Lords Amendment: In page 74, line 33, after "made" insert:
or that there has been any substantial change in circumstances".
§ Mr. Walker-Smith
I beg to move, That this House doth agree with the Lords in the said Amendment.
This is the only Amendment arising out of Part VIII, which deals with the management of property and affairs of patients and which some of us find not the least difficult part of the Bill. The Amendment is designed to ensure that the court's power to vary a settlement shall continue to be as wide as it now is under Section 171 of the Law of Property Act, 1925. A settlement made under that Section may be varied where the court is satisfied that any material factor was not disclosed at the time the settlement was made, and also on account of any substantial change in circumstance. By the Eighth Schedule to the Bill, Section 171 of the Law of Property Act is repealed in toto.
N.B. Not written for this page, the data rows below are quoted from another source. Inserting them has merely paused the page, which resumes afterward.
-- ==== Sys2Proof/Tests/Slice0.lean ====
section
/-! SUPPORT. Tests, their expected results taken from the spec's encodings and vectors (30_encoding.md R90 to R98,
95_test_vectors.md), and for each statement with hypotheses a witness that meets them. -/

namespace Sys2Proof.Tests

open Sys2Proof.Machine

set_option maxRecDepth 100000

/-! ### Helpers -/

/-- ASCII letters. -/
def a : Symbol := 0x61#8
/-- ASCII `b`. -/
def b : Symbol := 0x62#8
/-- ASCII `c`. -/
def c : Symbol := 0x63#8

/-- The bits of a string of `0` and `1`. -/
def bits (cs : List Nat) : BitStr := cs.map (· == 1)

/-- The reset state with moves to come. -/
def started (turns : List Turn) : State := { State.reset with turns := turns }

/-- A command word issued from reset. -/
def issued (v : Word) (turns : List Turn) : State := { State.reset.issue v with turns := turns }

/-- An input stream loaded. -/
def loaded (xs : List Symbol) : State := { State.reset with ibuf := Memory.setFrom [] 0 xs, iLen := xs.length }

/-- A table of codes loaded, FREQ 0. -/
def table (cs : List (Symbol × BitStr)) : State :=
  cs.foldl (fun s p => { s with
    ct := s.ct.set p.1.toNat { valid := true, len := BitVec.ofNat 8 p.2.length, freq := 0#32, code := packCode p.2 }
      p.1.isLt }) State.reset

/-- A table and payload characters loaded. -/
def coded (cs : List (Symbol × BitStr)) (chars : List Byte) : State :=
  { table cs with pbuf := Memory.setFrom [] 0 chars, pLen := chars.length }

/-- What a state that an outcome goes on to shows. -/
def shows {α : Type} (o : Host.Outcome State Fault Refusal) (f : State → α) : Option α :=
  match o with
  | .next t => some (f t)
  | _ => none

/-- "aabbbcc" (CP2). -/
def aabbbcc : List Symbol := [a, a, b, b, b, c, c]

/-- T7, the codes CP2 leaves. -/
def t7 : List (Symbol × BitStr) := [(a, [true, false]), (b, [false]), (c, [true, true])]

/-- The characters of "10100001111". -/
def payload7 : List Byte := (bits [1, 0, 1, 0, 0, 0, 0, 1, 1, 1, 1]).map bitChar

/-! ### Well-formedness refuses ill-formed terms -/

theorem test_wf_commands : Instr.compress.wf && Instr.decompress.wf && Instr.checkTable.wf && Instr.clear.wf = true := by
  decide
theorem test_wf_word_legal : CommandWord.wf 0x00000004#32 = true := by decide
theorem test_wf_word_reserved : CommandWord.wf 0x00000101#32 = false := by decide
theorem test_wf_word_zero : CommandWord.wf 0x00000000#32 = false := by decide
theorem test_wf_word_unassigned : CommandWord.wf 0x00000005#32 = false := by decide
theorem test_wf_imax_low : Config.wfIMax 0 = false := by decide
theorem test_wf_imax_high : Config.wfIMax (2 ^ 27 + 1) = false := by decide
theorem test_wf_imax_bounds : Config.wfIMax 1 && Config.wfIMax (2 ^ 27) = true := by decide
theorem test_wf_loadi : Pseudo.wfLoadi 2 [a, b, c] = false := by decide
theorem test_wf_loadp : Pseudo.wfLoadp 1 (List.replicate 9 true) = false := by decide
theorem test_wf_setcode : Pseudo.wfCode (List.replicate 256 true) = false := by decide

/-! ### Decoding: words written bit by bit, RSV [31:8] and OP [7:0] (R90, R94) -/

theorem test_decode_compress : decode 0b00000000000000000000000000000001#32 = .ok .compress := by decide
theorem test_decode_decompress : decode 0b00000000000000000000000000000010#32 = .ok .decompress := by decide
theorem test_decode_check_table : decode 0b00000000000000000000000000000011#32 = .ok .checkTable := by decide
theorem test_decode_clear : decode 0b00000000000000000000000000000100#32 = .ok .clear := by decide
theorem test_decode_reserved_bit : decode 0b00000000000000000000000100000001#32 = .error .reservedNonzero := by decide
theorem test_decode_top_bit : decode 0b10000000000000000000000000000010#32 = .error .reservedNonzero := by decide
theorem test_decode_zero : decode 0b00000000000000000000000000000000#32 = .error .opcodeZero := by decide
theorem test_decode_five : decode 0b00000000000000000000000000000101#32 = .error .opcodeUnassigned := by decide
theorem test_decode_table_word : decodeTableWord 32 2 = some .decompress ∧ decodeTableWord 32 0x101 = none := by decide

/-! ### Commands (95_test_vectors.md sections 3 to 7) -/

theorem test_compress_cp2 :
    shows (exec .compress (loaded aabbbcc)) (fun t => (t.payload, [t.errInfo, t.origBits, t.compBits, t.ratio])) =
      some (payload7, [0#32, 56#32, 11#32, 0x00051745#32]) := by decide +kernel

theorem test_compress_cp2_table :
    shows (exec .compress (loaded aabbbcc)) (fun t =>
      [0x610, 0x611, 0x612, 0x620, 0x621, 0x622, 0x630, 0x631, 0x632, 0x613, 0x640].map (t.readWord 4#3)) =
      some [0x80000002#32, 2#32, 1#32, 0x80000001#32, 3#32, 0#32, 0x80000002#32, 2#32, 3#32, 0#32, 0#32] := by
  decide +kernel

/-- The tree and the codes of R121. -/
theorem test_build_tree_r121 :
    (buildTree (countFreq aabbbcc)).map (fun T => (T, [a, b, c].map (genCodes T).at)) =
      some (⟨[.leaf a 2, .leaf b 3, .leaf c 2, .internal 4 0 2, .internal 7 1 3], 4⟩,
        [some [true, false], some [false], some [true, true]]) := by decide +kernel

theorem test_decompress_dp1 :
    shows (exec .decompress (coded t7 payload7)) (fun t => (t.err, t.oLen, (List.range 7).map t.readOBUF)) =
      some (0#4, 7, aabbbcc) := by decide +kernel

theorem test_decompress_dp3 :
    shows (exec .decompress (coded [(a, [false]), (b, [true, false])] [0x31#8, 0x30#8, 0x31#8, 0x31#8]))
      (fun t => (t.err, t.errInfo, t.oLen)) = some (7#4, 2#32, 0) := by decide +kernel

theorem test_check_table_tc3 :
    shows (exec .checkTable (table [(a, [false]), (b, [false, true])])) (fun t => (t.err, t.errInfo)) =
      some (6#4, 0x00006261#32) := by decide +kernel

theorem test_check_table_tc6 :
    shows (exec .checkTable (table [(a, [false]), (b, [false, true]), (c, [false, true])])) (fun t => (t.err, t.errInfo)) =
      some (5#4, 0x00006362#32) := by decide +kernel

theorem test_clear_cl1 :
    shows (exec .clear { coded t7 payload7 with ie := true, ignwr := true })
      (fun t => (t.statusWord, t.pLen, t.readWord 4#3 0x610, (List.range 11).map t.readPBUF, t.irq)) =
      some (0x00000006#32, 0, 0#32, payload7, true) := by decide +kernel

theorem test_illegal_il4 :
    shows (step (issued 0x00000101#32 [.core])) (fun t => (t.statusWord, t.errInfo)) =
      some (0x00000802#32, 0x00000101#32) := by decide

/-! ### The host port (95_test_vectors.md section 8) -/

theorem test_write_ilen_while_busy_hi10 :
    shows (step (issued 1#32 [wr 0#3 7#32 3#32])) (fun t => (t.statusWord, t.iLen)) = some (0x00000005#32, 0) := by decide

theorem test_ct_meta_hi7 :
    shows (step (started [wr 4#3 0x610#32 0xFFFFFFFF#32])) (fun t => t.readWord 4#3 0x610) = some 0x800000FF#32 := by
  decide +kernel

theorem test_ibuf_byte_hi6 :
    shows (step (started [wr 1#3 0#32 0x12345661#32])) (fun t => t.readWord 1#3 0) = some 0x00000061#32 := by
  decide

/-- P3's `setcode 'b', "10", 0` writes META 0x80000002 and CODE word 0 = 1 (section 9). -/
theorem test_setcode_p3 :
    (Pseudo.setcode b [true, false] 0#32).turns.take 3 =
      [wr 4#3 0x620#32 0x80000002#32, wr 4#3 0x621#32 0#32, wr 4#3 0x622#32 1#32] := by decide

/-- The record of P1's load of 'b' and its statement in host assembly. -/
theorem test_record_line :
    (BusRecord.mk .w 1#3 2#32 0x62#32).line = "W 1 00000002 00000062".toList ∧
    lineTurns 0 "wr IBUF[2], 0x62 ; load".toList = some [wr 1#3 2#32 0x62#32] := by decide +kernel

/-- Quoted characters that are punctuation outside quotes (R97: a comma, a semicolon and a bracket by their ASCII values). -/
theorem test_line_quoted_punctuation :
    lineTurns 0 "wr IBUF[','], 1".toList = some [wr 1#3 0x2C#32 1#32] ∧
    lineTurns 0 "wr IBUF[0], ';' ; load".toList = some [wr 1#3 0#32 0x3B#32] ∧
    lineTurns 0 "rd IBUF[']'] -> ':'".toList = some [rd 1#3 0x5D#32] ∧
    lineTurns 0 "wr FOO[0], 1".toList = none := by decide +kernel

/-- P1's labelled statement and its condition, and P3's labels and jumps (section 9). -/
theorem test_line_labels :
    lineOf 0 "w1:     rd REG.STATUS".toList = some ⟨some "w1".toList, .transactions [rd 0#3 5#32]⟩ ∧
    lineOf 0 "        if bit 0 = 1 goto w1              ; reads 0x00000002".toList =
      some ⟨none, .jump (some [spelled "bit", spelled "0", spelled "=", spelled "1"]) "w1".toList⟩ ∧
    lineOf 0 "try:    cmd DECOMPRESS".toList = some ⟨some "try".toList, .transactions [wr 0#3 4#32 2#32]⟩ ∧
    lineOf 0 "        goto try".toList = some ⟨none, .jump none "try".toList⟩ := by decide +kernel

/-- P1's lists of reads and P3's pseudo-instructions as text (section 9). -/
theorem test_line_short_forms :
    lineTurns 0 "rd PBUF[0] ... rd PBUF[2]        ; three".toList = some [rd 2#3 0#32, rd 2#3 1#32, rd 2#3 2#32] ∧
    lineTurns 0 "rd CT[0x610], CT[0x611], CT[0x612] ; 'a'".toList = some [rd 4#3 0x610#32, rd 4#3 0x611#32, rd 4#3 0x612#32] ∧
    lineTurns 0 "loadp \"10\"".toList = some [wr 2#3 0#32 0x31#32, wr 2#3 1#32 0x30#32, wr 0#3 8#32 2#32] ∧
    lineTurns 0 "setcode 'b', \"10\", 0".toList = some (Pseudo.setcode b [true, false] 0#32).turns := by decide +kernel

/-- A poll loop as in P1, left at its second pass. -/
theorem test_path_poll_loop :
    (programOf 0 "cmd CLEAR\nw1: rd REG.STATUS\nif bit 0 = 1 goto w1\nrd REG.ERRINFO -> 0".toList).map
        (fun p => pathTurns p 10 0 [true, false]) =
      some [wr 0#3 4#32 4#32, rd 0#3 5#32, rd 0#3 5#32, rd 0#3 6#32] := by decide +kernel

/-! ### Witnesses: states that meet the hypotheses of the statements -/

theorem witness_StepRunsTheDecodedCommand :
    (∃ s : State, s.busy = true ∧ s.rst = false ∧ decode s.pend = .ok .compress ∧ s.turns = []) ∧
    ∃ (s : State) (rest : List Turn), s.busy = true ∧ s.rst = false ∧ decode s.pend = .ok .clear ∧ s.turns = .core :: rest :=
  ⟨⟨issued 1#32 [], by decide⟩, issued 4#32 [.core], [], by decide⟩

theorem witness_IllegalWordCompletesWithItsError :
    (∃ s : State, s.busy = true ∧ s.rst = false ∧ s.turns = [.core] ∧ s.pend.extractLsb' 8 24 ≠ 0#24) ∧
    (∃ s : State, s.busy = true ∧ s.rst = false ∧ s.turns = [.core] ∧ s.pend.extractLsb' 0 8 = 0#8) ∧
    ∃ s : State, s.busy = true ∧ s.rst = false ∧ s.turns = [.core] ∧ s.pend.extractLsb' 0 8 = 5#8 :=
  ⟨⟨issued 0x101#32 [.core], by decide⟩, ⟨issued 0#32 [.core], by decide⟩, issued 5#32 [.core], by decide⟩

theorem witness_CmdWriteIssuesTheCommand :
    (∃ s : State, s.rst = false ∧ s.turns = [.bus (.write 0#3 4#32 0xFFFFFFFF#32)] ∧ s.busy = false) ∧
    ∃ s : State, s.rst = false ∧ s.turns = [.bus (.write 0#3 4#32 0#32)] ∧ s.busy = true :=
  ⟨⟨started [wr 0#3 4#32 0xFFFFFFFF#32], by decide⟩, issued 1#32 [wr 0#3 4#32 0#32], by decide⟩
When the Bill was prepared we thought that the power to vary settlements should be kept as narrow as possible, and that view is reflected in the drafting of subsection (4) of the Clause. It limits the 1707 power to vary to cases where there has been non-disclosure of material facts, and this extends it to the other ground under the Law of Property Act which was on account of any substantial change in circumstances. What was then thought was that the court would write into the settlement the appropriate procedure for variation, if any were likely to be needed.
It now appears that a number of settlements made by the Judge in Lunacy under Section 171 of the Law of Property Act have contained no express power to vary, because reliance was placed on the court's statutory power. In any case, we should have had to introduce a transitional provision to prevent hardship arising in that type of case. That being so, it seems better in the interests of simplicity, to maintain the court's existing powers under Section 171 (7) of the Law of Property Act unimpaired.
§ Question put and agreed to.
§ Subsequent Lords Amendment agreed to.